To do | Wherever the word "trigRssi" occurs in the lines below, copy the whole line.

Data records |
-- ==== Sys2Proof/Laws/State.lean ====
section
/-! SUPPORT. One lemma per field per update of State, so that no proof unfolds an update. -/

namespace Sys2Proof.Machine

/-! ### A logged call -/

@[simp] theorem State.call_slotWidth (s : State) (cs : List Call) : (s.call cs).slotWidth = s.slotWidth := rfl
@[simp] theorem State.call_slotTime (s : State) (cs : List Call) : (s.call cs).slotTime = s.slotTime := rfl
@[simp] theorem State.call_edgeCount (s : State) (cs : List Call) : (s.call cs).edgeCount = s.edgeCount := rfl
@[simp] theorem State.call_lastEdgeUs (s : State) (cs : List Call) : (s.call cs).lastEdgeUs = s.lastEdgeUs := rfl
@[simp] theorem State.call_winState (s : State) (cs : List Call) : (s.call cs).winState = s.winState := rfl
@[simp] theorem State.call_pollCount (s : State) (cs : List Call) : (s.call cs).pollCount = s.pollCount := rfl
@[simp] theorem State.call_trigRssi (s : State) (cs : List Call) : (s.call cs).trigRssi = s.trigRssi := rfl
@[simp] theorem State.call_openUs (s : State) (cs : List Call) : (s.call cs).openUs = s.openUs := rfl
@[simp] theorem State.call_trigOut (s : State) (cs : List Call) : (s.call cs).trigOut = s.trigOut := rfl
@[simp] theorem State.call_active (s : State) (cs : List Call) : (s.call cs).active = s.active := rfl
@[simp] theorem State.call_msg (s : State) (cs : List Call) : (s.call cs).msg = s.msg := rfl
@[simp] theorem State.call_msgLen (s : State) (cs : List Call) : (s.call cs).msgLen = s.msgLen := rfl
@[simp] theorem State.call_events (s : State) (cs : List Call) : (s.call cs).events = s.events := rfl
@[simp] theorem State.call_cfg (s : State) (cs : List Call) : (s.call cs).cfg = s.cfg := rfl
@[simp] theorem State.call_inbox (s : State) (cs : List Call) : (s.call cs).inbox = s.inbox := rfl
@[simp] theorem State.call_decoder (s : State) (cs : List Call) : (s.call cs).decoder = s.decoder := rfl
@[simp] theorem State.call_calls (s : State) (cs : List Call) : (s.call cs).calls = s.calls ++ cs := rfl
@[simp] theorem State.call_result (s : State) (cs : List Call) : (s.call cs).result = s.result := rfl
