/-- The event a verdict gives is a reading exactly when the verdict accepts with it. -/
theorem Verdict.reading_mem_toList_iff (v : Verdict) (r : DecodedReading) :
    Event.reading r ∈ (v.reading?.map Event.reading).toList ↔ v = .accepted r := by
  simp

@[simp] theorem takeMessage_cfg (bytes : List Byte) (s : State) : (takeMessage bytes s).cfg = s.cfg := by
  rw [takeMessage_eq]

/-- After STEP has taken a message the buffer holds it (44_pipeline.md R191). -/
theorem takeMessage_message (bytes : List Byte) (s : State) (hwf : Memory.wf s.msg = true) :
    (takeMessage bytes s).message = bytes := by
  rw [takeMessage_eq]
  exact s.message_setMessage bytes hwf

/-- Taking a message appends the reading VALIDATE finds in the bytes, if there is one (44_pipeline.md R193). -/
theorem takeMessage_events (bytes : List Byte) (s : State) (hwf : Memory.wf s.msg = true) :
    (takeMessage bytes s).events =
      s.events ++ ((validate s.cfg bytes).reading?.map Event.reading).toList := by
  rw [takeMessage_eq, s.message_setMessage bytes hwf]

/-- A completing STEP appends no event, or the reading of the message that the buffer then holds. -/
theorem execStep_events {now : Word} {s t : State} (hwf : Memory.wf s.msg = true) (h : execStep now s = .next t) :
    t.events = s.events ∨
      t.events = s.events ++ ((validate t.cfg t.message).reading?.map Event.reading).toList := by
  rcases execStep_cases now s with ⟨-, e⟩ | ⟨-, -, e⟩ | ⟨bytes, -, -, -, e⟩ | ⟨bytes, -, -, -, e⟩
  · cases e.symm.trans h; exact .inl rfl
  · cases e.symm.trans h; exact .inl rfl
  · cases e.symm.trans h
    have hfwd : Memory.wf (forwardSample ⟨s.slotWidth, s.slotTime⟩ s).msg = true := hwf
    rw [takeMessage_message _ _ hfwd, takeMessage_cfg]
    exact .inr (takeMessage_events bytes _ hfwd)
  · cases e.symm.trans h

/-- POLL appends a closing event or none, so no reading (41_window.md R125). -/
theorem execPoll_events {now : Word} {rssi : Byte} {s t : State} (h : execPoll now rssi s = .next t) :
    t.events = s.events ∨ ∃ elapsed, t.events = s.events ++ [.windowClosed elapsed s.trigRssi] := by
  rcases execPoll_cases now rssi s with ⟨-, -, e⟩ | ⟨-, -, e⟩ | ⟨-, -, e⟩ | ⟨-, -, e⟩
  · cases e.symm.trans h; exact .inr ⟨_, rfl⟩
  · cases e.symm.trans h; exact .inl rfl
  · cases e.symm.trans h; exact .inl rfl
  · cases e.symm.trans h; exact .inl rfl

/-- Every reading that a completing operation other than RESET appends is the one VALIDATE gives for the message the
buffer then holds. Only STEP appends one (44_pipeline.md R193). -/
theorem exec_readings_validate {i : Instr} {s t : State} (hwf : Memory.wf s.msg = true) (hr : i ≠ .reset)
    (h : exec i s = .next t) :
    ∃ new, t.events = s.events ++ new ∧ ∀ r, Event.reading r ∈ new → validate t.cfg t.message = .accepted r := by
  cases i with
  | step now =>
    rcases execStep_events hwf h with e | e
    · exact ⟨[], by simp [e], by simp⟩
    · exact ⟨_, e, fun r => (Verdict.reading_mem_toList_iff _ r).1⟩
  | poll now rssi =>
    rcases execPoll_events h with e | ⟨elapsed, e⟩
    · exact ⟨[], by simp [e], by simp⟩
    · exact ⟨_, e, by simp⟩
  | hbeat now => cases h; exact ⟨_, rfl, by simp⟩
  | reset => exact absurd rfl hr
  | nop | edge _ | drain | classify _ | idlechk _ | validate =>
    cases h; exact ⟨[], (List.append_nil _).symm, by simp⟩

/-- Settles O49: a reading appended is VALIDATE's for the buffer, and VALIDATE accepts only after its length and
checksum checks. -/
theorem readingsAreFullyValidated : Obligations.ReadingsAreFullyValidated := by
  intro i s t hinv hr h
  obtain ⟨new, hnew, hread⟩ := exec_readings_validate (State.msg_wf_of_inv hinv) hr h
  refine ⟨new, hnew, fun r hmem => ?_⟩
  have hacc := hread r hmem
  obtain ⟨-, hlen, hsum⟩ := validate_accepted hacc
  refine ⟨hacc, (le_max_right _ _).trans hlen, hsum.imp ?_ id⟩
  rintro ⟨htype, -, hcheck⟩
  exact ⟨htype, hcheck⟩

end Sys2Proof.Machine
end

section
/-! EDGE's effect, written once (40_producer.md R101), and its frame (R102). -/

namespace Sys2Proof.Machine

/-- EDGE completes from every state, and this is its whole effect. -/
theorem exec_edge (now : Word) (s : State) :
    exec (.edge now) s = .next { s with
      slotWidth := interval s.cfg now s.lastEdgeUs
      slotTime := stamp s.cfg now
      lastEdgeUs := stamp s.cfg now
      edgeCount := countUp s.cfg.edgeCntBits s.edgeCount } := rfl

/-- What a completed EDGE leaves in the four producer registers. -/
theorem exec_edge_producer {now : Word} {s t : State} (h : exec (.edge now) s = .next t) :
    t.slotWidth = interval s.cfg now s.lastEdgeUs ∧ t.slotTime = stamp s.cfg now ∧
      t.lastEdgeUs = stamp s.cfg now ∧ t.edgeCount = countUp s.cfg.edgeCntBits s.edgeCount := by
  cases (exec_edge now s).symm.trans h
  exact ⟨rfl, rfl, rfl, rfl⟩

/-- Settles O11: EDGE's whole effect writes only the four producer registers, and each value written is a function of
the clock value, the configuration, `last_edge_us` and `edge_count`. -/
theorem edgeTouchesOnlyTheProducer : Obligations.EdgeTouchesOnlyTheProducer := by
  constructor
  · intro now s
    exact ⟨_, exec_edge now s, rfl, rfl, rfl⟩
  · intro now s s' t t' hcfg hlast hcount h h'
    obtain ⟨hw, ht, hl, hc⟩ := exec_edge_producer h
    obtain ⟨hw', ht', hl', hc'⟩ := exec_edge_producer h'
    rw [hw, ht, hl, hc, hw', ht', hl', hc', hcfg, hlast, hcount]
    exact ⟨rfl, rfl, rfl, rfl⟩

end Sys2Proof.Machine
end

section
/-! POLL while no window is open (41_window.md R121, R122): what it does on each side of the threshold, and runs of
POLLs that stay above it (R130). -/

namespace Sys2Proof.Machine

@[simp] theorem openWindow_winState (now : Word) (rssi : Byte) (s : State) :
    (openWindow now rssi s).winState = .capturing := rfl

/-- A POLL in Idle at or below the threshold opens a window after its RSSI read. -/
theorem exec_poll_opens {rssi : Byte} {s : State} (now : Word) (hidle : s.winState = .idle)
    (hstrong : rssi.toNat ≤ s.cfg.rssiThreshold) :
    exec (.poll now rssi) s = .next (openWindow now rssi (s.call [.readRssi])) := by
  rcases execPoll_cases now rssi s with ⟨hw, -⟩ | ⟨hw, -⟩ | ⟨-, -, e⟩ | ⟨-, hweak, -⟩
  · cases hidle.symm.trans hw
  · cases hidle.symm.trans hw
  · exact e
  · exact absurd hstrong hweak.not_ge

/-- A POLL in Idle above the threshold reads RSSI and does nothing else. -/
theorem exec_poll_stays {rssi : Byte} {s : State} (now : Word) (hidle : s.winState = .idle)
    (hweak : s.cfg.rssiThreshold < rssi.toNat) :
    exec (.poll now rssi) s = .next (s.call [.readRssi]) := by
  rcases execPoll_cases now rssi s with ⟨hw, -⟩ | ⟨hw, -⟩ | ⟨-, hstrong, -⟩ | ⟨-, -, e⟩
  · cases hidle.symm.trans hw
  · cases hidle.symm.trans hw
  · exact absurd hstrong hweak.not_ge
  · exact e

/-- A POLL in Idle completes, and the window is then open exactly at or below the threshold (41_window.md R121). -/
theorem exec_poll_opens_iff (now : Word) (rssi : Byte) {s : State} (hidle : s.winState = .idle) :
    ∃ t, exec (.poll now rssi) s = .next t ∧
      (t.winState = .capturing ↔ rssi.toNat ≤ s.cfg.rssiThreshold) := by
  rcases le_or_gt rssi.toNat s.cfg.rssiThreshold with hstrong | hweak
  · exact ⟨_, exec_poll_opens now hidle hstrong, by simp [hstrong]⟩
  · exact ⟨_, exec_poll_stays now hidle hweak, by simp [hidle, hweak]⟩

/-- Settles O18: the comparison is that of the two cases of POLL in Idle, and each example is on its side of the
default threshold. -/
theorem pollOpensAtOrBelowTheThreshold : Obligations.PollOpensAtOrBelowTheThreshold := by
  refine ⟨fun now rssi s hidle => exec_poll_opens_iff now rssi hidle, fun now s hidle hdefault => ⟨?_, ?_⟩⟩
  · intro rssi hmem
    have hstrong : ∀ r ∈ [180#8, 179#8, 0#8], r.toNat ≤ Config.default.rssiThreshold := by decide
    exact ⟨_, exec_poll_opens now hidle (hdefault ▸ hstrong rssi hmem), openWindow_winState _ _ _⟩
  · intro rssi hmem
    have hweak : ∀ r ∈ [181#8, 200#8], Config.default.rssiThreshold < r.toNat := by decide
    exact ⟨_, exec_poll_stays now hidle (hdefault ▸ hweak rssi hmem), hidle⟩

/-- A run of POLLs above the threshold from Idle only logs one RSSI read for each (41_window.md R130). -/
theorem execAll_weakPolls (polls : List (Word × Byte)) (s : State) (hidle : s.winState = .idle)
    (hweak : ∀ p ∈ polls, s.cfg.rssiThreshold < p.2.toNat) :
    execAll (polls.map fun p => .poll p.1 p.2) s =
      .next (s.call (List.replicate polls.length .readRssi)) := by
  induction polls generalizing s with
  | nil => simp [execAll, State.call]
  | cons p ps ih =>
    obtain ⟨hp, hps⟩ := List.forall_mem_cons.1 hweak
    rw [List.map_cons, execAll_cons _ (exec_poll_stays p.1 hidle hp), ih (s.call [.readRssi]) hidle hps]
    simp [State.call, List.replicate_succ]

/-- Settles O22: by induction on the POLLs, each of which only logs its RSSI read. -/
theorem weakSignalNeverLeavesIdle : Obligations.WeakSignalNeverLeavesIdle :=
  ⟨fun s polls => execAll_weakPolls polls s, by decide⟩

end Sys2Proof.Machine
end

section
/-! The nibble sum (43_validator.md R157): the sum over the indices of its range, and its bounds. -/

namespace Sys2Proof.Machine

/-- The number one byte adds to a nibble sum. -/
theorem nibbles_eq (b : Byte) : highNibble b + lowNibble b = b.toNat / 16 + b.toNat % 16 := by
  rw [highNibble_eq, lowNibble_eq]

@[simp] theorem nibbleSum_self (m : List Byte) (lo : Nat) : nibbleSum m lo lo = 0 := by
  simp [nibbleSum, List.drop_eq_nil_of_le (List.length_take_le lo m)]

/-- The range being half-open, one index more adds the byte at the old upper end. -/
theorem nibbleSum_succ {m : List Byte} {lo hi : Nat} (hle : lo ≤ hi) (hlt : hi < m.length) :
    nibbleSum m lo (hi + 1) = nibbleSum m lo hi + (highNibble (byteAt m hi) + lowNibble (byteAt m hi)) := by
  have hbyte : byteAt m hi = m[hi] := List.getD_eq_getElem m 0 hlt
  have hlo : lo ≤ (m.take hi).length := by simp; omega
  rw [nibbleSum, List.take_succ_eq_append_getElem hlt, List.drop_append_of_le_length hlo, hbyte]
  simp [nibbleSum]

theorem nibbleSum_eq_sum_Ico {m : List Byte} {lo hi : Nat} (hle : lo ≤ hi) (hlen : hi ≤ m.length) :
    nibbleSum m lo hi = ∑ i ∈ Finset.Ico lo hi, ((byteAt m i).toNat / 16 + (byteAt m i).toNat % 16) := by
  induction hi, hle using Nat.le_induction with
  | base => simp
  | succ hi hle ih =>
    rw [nibbleSum_succ hle hlen, ih (by omega), Finset.sum_Ico_succ_top hle, nibbles_eq]

/-- A byte adds at most 30. -/
theorem nibbleSum_le (m : List Byte) (lo hi : Nat) : nibbleSum m lo hi ≤ 30 * (hi - lo) := by
  have hlength : ((m.take hi).drop lo).length ≤ hi - lo := by simp; omega
  exact (nibbles_sum_le _).trans (Nat.mul_le_mul_left 30 hlength)

/-- A longer range has at least the sum of a shorter one. -/
theorem nibbleSum_mono {m : List Byte} {lo hi hi' : Nat} (hle : lo ≤ hi) (h : hi ≤ hi') (hlen : hi' ≤ m.length) :
    nibbleSum m lo hi ≤ nibbleSum m lo hi' := by
  rw [nibbleSum_eq_sum_Ico hle (h.trans hlen), nibbleSum_eq_sum_Ico (hle.trans h) hlen]
  exact Finset.sum_le_sum_of_subset (Finset.Ico_subset_Ico_right h)

/-- What the two type bytes add to a sum from byte 0. -/
theorem nibbleSum_two {m : List Byte} (hlen : 2 ≤ m.length) :
    nibbleSum m 0 2 = ((byteAt m 0).toNat / 16 + (byteAt m 0).toNat % 16) +
      ((byteAt m 1).toNat / 16 + (byteAt m 1).toNat % 16) := by
  rw [nibbleSum_eq_sum_Ico (Nat.zero_le 2) hlen]
  simp [Finset.sum_range_succ]

/-- Settles O30: the sum by induction on the upper end, the bounds from 30 for each byte. -/
theorem nibbleSumAddsBothNibbles : Obligations.NibbleSumAddsBothNibbles :=
  ⟨fun _ _ _ => nibbleSum_eq_sum_Ico, fun m => ⟨nibbleSum_le m 0 8, nibbleSum_le m 0 6⟩, by decide⟩

end Sys2Proof.Machine
end

section
/-! The sensor type and what VALIDATE does with each (43_validator.md R156, R159, R160, R164). -/

namespace Sys2Proof.Machine

theorem sensorType_eq_append (m : List Byte) : sensorType m = byteAt m 0 ++ byteAt m 1 := by
  have happend := BitVec.append_def (byteAt m 0) (byteAt m 1)
  rw [BitVec.shiftLeftZeroExtend_eq, BitVec.setWidth'_eq] at happend
  exact happend.symm

/-- The type is the number of the first two bytes, the first more significant (43_validator.md R159). -/
theorem sensorType_toNat (m : List Byte) :
    (sensorType m).toNat = (byteAt m 0).toNat * 256 + (byteAt m 1).toNat := by
  rw [sensorType_eq_append, BitVec.toNat_append, ← Nat.shiftLeft_add_eq_or_of_lt (byteAt m 1).isLt, Nat.shiftLeft_eq]

theorem sensorType_eq_iff (m : List Byte) (t : BitVec 16) :
    sensorType m = t ↔ (byteAt m 0).toNat * 256 + (byteAt m 1).toNat = t.toNat := by
  rw [← sensorType_toNat, BitVec.toNat_inj]

/-- VALIDATE on a message of type `0x1A2D` that is long enough: that type's checksum decides. -/
theorem validate_type1A2D {cfg : Config} {m : List Byte} (ht : sensorType m = type1A2D)
    (hlen : leastLength cfg ≤ m.length) (hlen9 : leastLength1A2D cfg ≤ m.length) :
    validate cfg m = if checksum1A2D m then .accepted (extractReading m) else .rejected .checksumMismatch := by
  rw [validate, if_neg hlen.not_gt, if_pos ht, if_neg hlen9.not_gt]

/-- VALIDATE on a message of type `0xEA4C` that is long enough: that type's checksum decides. -/
theorem validate_typeEA4C {cfg : Config} {m : List Byte} (ht : sensorType m = typeEA4C)
    (hlen : leastLength cfg ≤ m.length) :
    validate cfg m = if checksumEA4C m then .accepted (extractReading m) else .rejected .checksumMismatch := by
  have hne : sensorType m ≠ type1A2D := ht ▸ by decide
  rw [validate, if_neg hlen.not_gt, if_neg hne, if_pos ht]

/-- VALIDATE on a message of any other type that is long enough: no checksum is looked at. -/
theorem validate_unknownType {cfg : Config} {m : List Byte} (h : sensorType m ≠ type1A2D) (h' : sensorType m ≠ typeEA4C)
    (hlen : leastLength cfg ≤ m.length) : validate cfg m = .rejected .unknownType := by
  rw [validate, if_neg hlen.not_gt, if_neg h, if_neg h']

/-- A message of any other type, of any length, gives no reading (43_validator.md R164). -/
theorem reading?_unknownType (cfg : Config) {m : List Byte} (h : sensorType m ≠ type1A2D)
    (h' : sensorType m ≠ typeEA4C) : (validate cfg m).reading? = none := by
  refine Option.eq_none_iff_forall_ne_some.2 fun r hr => ?_
  obtain ⟨-, -, ⟨ht, -⟩ | ⟨ht, -⟩⟩ := validate_accepted ((Verdict.reading?_eq_some_iff _ r).1 hr)
  · exact h ht
  · exact h' ht

/-- Where a check alone decides, there is a reading exactly when it passes. -/
theorem Verdict.isSome_reading?_ite (check : Bool) (r : DecodedReading) (why : Reject) :
    (if check then Verdict.accepted r else .rejected why).reading?.isSome = check := by
  cases check <;> rfl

Exercise answer |
@[simp] theorem State.call_trigRssi (s : State) (cs : List Call) : (s.call cs).trigRssi = s.trigRssi := rfl
    t.events = s.events ∨ ∃ elapsed, t.events = s.events ++ [.windowClosed elapsed s.trigRssi] := by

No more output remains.